━━━ Records for this task

-- ==== Sys2Proof/Machine/HostDriver.lean ====
section
/-!
DEFINITION. The host: the pseudo-instructions (`30_encoding.md` R89), the host procedure as a pure function over the
host's memory (`45_host_transform.md` R221 to R229), the program that computes it on the engine (R231, R232), and what
one statement of a host program does.
-/

namespace Sys2Proof.Machine

/-- `WR <reg>, v` on the window at `base` (`30_encoding.md` R88). -/
def wr (base : Nat) (r : Reg) (v : Word) : HostStmt := .bus (.write (regAddr base r) 32 v)

/-- `RD <reg>` on the window at `base` (`30_encoding.md` R88). -/
def rd (base : Nat) (r : Reg) : HostStmt := .bus (.read (regAddr base r) 32)

/-- The expansion of a pseudo-instruction on the window at `base` (`30_encoding.md` R89). -/
def expandPseudo (base : Nat) : Pseudo → List HostStmt
  | .command i => [wr base .ctrl (encode i)]
  | .wait => [.poll (regAddr base .status) 0x00000001#32 0x00000000#32]
  | .ldkey k => [wr base .keyHi (hiHalf k), wr base .keyLo (loHalf k)]
  | .lddin b => [wr base .dinHi (hiHalf b), wr base .dinLo (loHalf b)]
  | .rdout => [rd base .doutHi, rd base .doutLo]
  | .check => [.check base]

/-- PaddedLength (`45_host_transform.md` R221). -/
def paddedLength (length : Nat) : Nat :=
  if length % 8 = 0 then length else length + 8 - length % 8

/-- The padded length of a call. -/
def paddedOf (c : Call) : Nat := paddedLength c.length

/-- The buffers overlap partially (`45_host_transform.md` R229). -/
def overlapsPartly (c : Call) : Bool :=
  c.out != c.inp && decide (c.inp < c.out + paddedOf c) && decide (c.out < c.inp + paddedOf c)

/-- InByte (`45_host_transform.md` R226): a byte the caller's buffer holds is read as it stands; one it does not hold
is a draw. A byte the memory does not list is a draw too (log 7, log 8, log 9). -/
def inByte (c : Call) (pad : Nat → Byte) (m : Memory) (j : Nat) : Byte :=
  if j < c.length ∨ j < c.inCap then (m.read (c.inp + j)).getD (pad j) else pad j

/-- Pack64(InBytes(in, length, i)) (`45_host_transform.md` R226, R227). -/
def inBlock (c : Call) (pad : Nat → Byte) (m : Memory) (i : Nat) : Block :=
  pack64 (Vector.ofFn fun t => inByte c pad m (i + t.val))

/-- MemWrite(a, 8, Unpack64(v)) (`45_host_transform.md` R223). -/
def storeBlock (m : Memory) (a : Nat) (v : Block) : Memory :=
  m.writeBytes a (unpack64 v).toList

/-- The memory after the first `n` blocks (`45_host_transform.md` R223). -/
def transformBlocks (c : Call) (rk : Vector RoundKey 16) (pad : Nat → Byte) (m : Memory) : Nat → Memory
  | 0 => m
  | n + 1 =>
    let m' := transformBlocks c rk pad m n
    storeBlock m' (c.out + 8 * n) (network rk c.dir (inBlock c pad m' (8 * n)))

/-- Transform (`45_host_transform.md` R223) with the draws `pad`: the capacity check first (R222), then the refusal of
partial overlap (R229), then the key schedule once and the blocks (R224, R225). -/
def transform (c : Call) (pad : Nat → Byte) (m : Memory) : Host.Outcome (ProcResult × Memory) Fault Refusal :=
  if c.cap < paddedOf c then .next (.capacityError (paddedOf c) c.cap, m)
  else if overlapsPartly c then .refused .partialOverlap
  else .next (.returned (paddedOf c), transformBlocks c (keySchedule (pack64 c.key)) pad m (paddedOf c / 8))

/-- The instance that takes block `j` of a call: the instances in turn (`45_host_transform.md` R232, log 14). -/
def unitFor (c : Call) (j : Nat) : Nat := c.units.getD (j % c.units.length) c.unit

/-- ENC or DEC by the direction (`45_host_transform.md` R231). -/
def blockCommand : Dir → Instr
  | .enc => .enc
  | .dec => .dec

/-- The statements for block `j` (`45_host_transform.md` R231); `readOutHi` goes on to the store. -/
def blockProgram (c : Call) (p j : Nat) : List HostStmt :=
  let b := unitFor c j
  [.feedBlock b c p (8 * j)] ++ expandPseudo b (.command (blockCommand c.dir)) ++ expandPseudo b .wait
    ++ [.readOutHi b (c.out + 8 * j)]

/-- The body of TransformOnEngine after the capacity check (`45_host_transform.md` R231, R232), for call number `p`. -/
def callProgram (c : Call) (p : Nat) : List HostStmt :=
  c.units.flatMap (fun b =>
      expandPseudo b (.ldkey (pack64 c.key)) ++ expandPseudo b (.command .ksched) ++ expandPseudo b .wait)
    ++ (List.range (paddedOf c / 8)).flatMap (blockProgram c p)
    ++ c.units.flatMap (fun b => expandPseudo b .check)
    ++ [.ret (paddedOf c)]

/-- The error bits CHECK looks at (`30_encoding.md` R89). -/
def checkMask : Word := 0x00070000#32

/-- Read a register for the host and go on with the value. -/
def withRead (addr : Nat) (s : State) (k : Word → State) : Host.Outcome State Fault Refusal :=
  match busRead addr 32 s with
  | .ok w => .next (k w)
  | .error f => .fault f

/-- One statement of a host program, already taken off the program of `s` (`30_encoding.md` R87 to R90,
`45_host_transform.md` R231). R231 and U15 leave the output bytes open where the instance is reset or used by another
agent during a call. That the program then runs on over the instance as it stands, storing what DOUT holds, is the
model's choice (DESIGN CHOICE, log 22). -/
def hostStmt (st : HostStmt) (s : State) : Host.Outcome State Fault Refusal :=
  match st with
  | .bus (.write a width v) => busWrite a width v s
  | .bus (.read a width) =>
    match busRead a width s with
    | .ok w => .next (s.record w)
    | .error f => .fault f
  | .poll a mask value =>
    withRead a s fun w => if w &&& mask = value then s.record w else s.prepend [.poll a mask value]
  | .check base =>
    withRead (regAddr base .status) s fun w =>
      if w &&& checkMask = 0#32 then s.record w else { s.record w with failed := true, prog := [] }
  | .transform c =>
    if c.cap < paddedOf c then .next { s with result := some (.capacityError (paddedOf c) c.cap) }
    else if overlapsPartly c then .refused .partialOverlap
    else .next { s.prepend (callProgram c s.padDraws) with padDraws := s.padDraws + 1 }
  | .feedBlock base c p i =>
    .next (s.prepend (expandPseudo base (.lddin (inBlock c (Config.padDraw p) s.mem i))))
  | .readOutHi base a =>
    withRead (regAddr base .doutHi) s fun w => (s.record w).prepend [.readOutLo base a w]
  | .readOutLo base a hi =>
    withRead (regAddr base .doutLo) s fun w => (s.record w).prepend [.storeBlock a (joinHalves hi w)]
  | .storeBlock a v => .next { s with mem := storeBlock s.mem a v }
  | .ret n => .next { s with result := some (.returned n) }

/-- The host's turn: the next statement of its program, or nothing where it has finished. -/
def hostTurn (s : State) : Host.Outcome State Fault Refusal :=
  match s.prog with
  | [] => .next s
  | st :: rest => hostStmt st { s with prog := rest }

end Sys2Proof.Machine
end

━━━━━━

Your objective: Retrieve each line of the data in which the word "feedBlock" can be found.

Answer box:
  [.feedBlock b c p (8 * j)] ++ expandPseudo b (.command (blockCommand c.dir)) ++ expandPseudo b .wait
  | .feedBlock base c p i =>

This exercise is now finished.